EXERCISE DESCRIPTION:
Throughout the listing below, show every line in which "step" occurs.

DATASET EXTRACT:

/-! ## The samples in an instance -/

/-- A push appends the words it transfers and changes no word already there (R57, R58). -/
theorem Fifo.Live.contents_pushMove {x : Fifo} {d : List Word} {k : Nat} (h : x.Live) (hk : k ≤ x.prdFree)
    (hd : k ≤ d.length) : (x.pushMove d k).contents = x.contents ++ d.take k := by
  rcases Nat.eq_zero_or_pos k with rfl | hk0
  · simp
  have hk' : k ≤ x.cap.toNat - x.prdLevel := hk
  have hC := h.2.2.2.2.2.2.1
  have hlp : x.level ≤ x.prdLevel := (h.headChain_bounds (p := x.hview) List.mem_cons_self).1
  have hlev : (x.pushMove d k).level = x.level + k := by
    unfold Fifo.level Fifo.pushMove
    rw [if_neg (by omega)]
    exact h.occ_push hk h.head_mem_chain
  have hst : (x.pushMove d k).store = x.store.writeRing x.cap.toNat x.tail.idx.toNat (d.take k) := by
    unfold Fifo.pushMove; rw [if_neg (by omega)]
  unfold Fifo.contents Fifo.peek
  rw [hlev, hst, pushMove_cap, pushMove_head]
  apply List.ext_getElem (by simp; omega)
  intro i h1 h2
  rw [Memory.getElem_readRing]
  simp only [Memory.length_readRing] at h1
  by_cases hi : i < x.level
  · rw [List.getElem_append_left (by simpa using hi), Memory.getElem_readRing, Memory.read_writeRing_other]
    intro m hm
    have hm : m < k := by rw [List.length_take] at hm; omega
    rw [← h.slot_level m]
    exact ring_slot_ne (by omega) (by omega)
  · rw [List.getElem_append_right (by simpa using hi)]
    have hs := h.slot_level (i - x.level)
    rw [show x.level + (i - x.level) = i by omega] at hs
    rw [hs, Memory.read_writeRing _ (by rw [List.length_take]; omega) (by rw [List.length_take]; omega)]
    simp

/-- The words a pop returns are the oldest. -/
theorem Fifo.peek_eq_take {x : Fifo} {k : Nat} (hk : k ≤ x.level) : x.peek k = x.contents.take k := by
  apply List.ext_getElem (by simp [Fifo.peek, Fifo.contents]; omega)
  intro i h1 h2
  simp [Fifo.peek, Fifo.contents, Memory.getElem_readRing]

/-- A pop removes the oldest words and changes no other (R58). -/
theorem Fifo.Live.contents_popMove {x : Fifo} {k : Nat} (h : x.Live) (hk : k ≤ x.conLevel) :
    (x.popMove k).contents = x.contents.drop k := by
  rcases Nat.eq_zero_or_pos k with rfl | hk0
  · simp
  have hlv : x.conLevel ≤ x.level := (h.tailChain_bounds (p := x.tview) List.mem_cons_self).2
  have hlC := h.2.2.2.2.2.1
  have hhead : (x.popMove k).head = x.head.adv k x.cap.toNat := by
    unfold Fifo.popMove; rw [if_neg (by omega)]
  have hlev : (x.popMove k).level = x.level - k := by
    unfold Fifo.level
    rw [hhead, popMove_tail, popMove_cap]
    exact occ_adv_head h.tail_mem h.head_mem x.cap_lt (by show k ≤ x.level; omega) (by omega)
  unfold Fifo.contents Fifo.peek
  rw [hlev, hhead, popMove_store, popMove_cap, Idx.adv_idx h.head_mem (by omega) x.cap_lt]
  apply List.ext_getElem (by simp)
  intro i h1 h2
  rw [Memory.getElem_readRing, List.getElem_drop, Memory.getElem_readRing, Nat.mod_add_mod, Nat.add_assoc]

end Sys2Proof.Machine
end

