-- ==== Sys2Proof/Tests/Slice0.lean ====
section
/-! SUPPORT. The model's own tests. Expected results come from 95_test_vectors.md (its section is named in each
docstring) or from the numbered rules. -/

open Sys2Proof Sys2Proof.Machine Sys2Proof.Stated

namespace Sys2Proof.Tests

/-! ## Small states -/

/-- The example parameters of 95, with one further standalone instance. -/
def params : Params :=
  { depthMax := 64, maxCh := 8, frameCap := 4, periodMax := 8, napReset := 100, extraFifos := 1 }

/-- The block with the example parameters, after reset. -/
def fresh : State := State.resetOf params 0

/-- A quiescent constructed instance. -/
def ring (cap : Count) (head tail : Idx) (cells : List (Nat × Word)) : Fifo :=
  { constructed := true, cap := cap, store := { epoch := 0, part := 3, cells := cells }, head := head, tail := tail,
    hview := head, tview := tail, qh := [], qt := [] }

/-- A non-blocking standalone instance with IDLE ports. -/
def alone (x : Fifo) : Standalone :=
  { fifo := x, pushBlock := false, popBlock := false, nap := 100, prd := .idle, con := .idle }

/-- The fresh block with this as standalone instance 0. -/
def withUnit (u : Standalone) : State := { fresh with fifos := [u, Standalone.reset params 0 4] }

/-- The bridge of 95 section 2.6: RUNNING, two channels each way, PERIOD 2, IN and OUT empty with C = 8. -/
def bridge22 : Bridge :=
  { Bridge.reset params 0 with
    bstate := .running, nin := 2, nout := 2, period := 2, srate := 48000
    inF := { ring 8 .zero .zero [] with store := Memory.blank 0 0 }
    outF := { ring 8 .zero .zero [] with store := Memory.blank 0 1 } }

/-- The fresh block with this bridge. -/
def withBridge (b : Bridge) : State := { fresh with bridge := b }

/-- A host that answers a period, at 48000 Hz. -/
def hostOf (period : Nat) : HostAnswer := { present := true, period := period, rate := 48000 }

/-- A request for a word. -/
def ask (p : Port) (w : Word) (d : DataPhase := .words []) (h : HostAnswer := .absent) : Request :=
  { port := p, word := w, data := d, host := h }

/-- The state after one step, where there is one. -/
def after (s : State) (t : Turn) : Option State :=
  match step (s.offer t) with
  | .next s' => some s'
  | .fault _ => none
  | .refused _ => none

/-- The state after a command is issued. -/
def issue (s : State) (r : Request) : Option State := after s { rst := false, ev := some (.issue r) }

/-- Whether a step is refused, and why. -/
def refusal (s : State) (r : Request) : Option Refusal :=
  match step (s.offer { rst := false, ev := some (.issue r) }) with
  | .next _ => none
  | .fault _ => none
  | .refused q => some q

/-- The response OK(v) on a port. -/
def okOn (p : Port) (v : Word) (d : DataPhase := .words []) : Reply := ⟨p, { err := false, value := v, data := d }⟩

/-- The response ERR(code) on a port. -/
def errOn (p : Port) (v : Word) (d : DataPhase := .words []) : Reply := ⟨p, { err := true, value := v, data := d }⟩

SOLUTION:
/-- The state after one step, where there is one. -/
  match step (s.offer t) with
/-- Whether a step is refused, and why. -/
  match step (s.offer { rst := false, ev := some (.issue r) }) with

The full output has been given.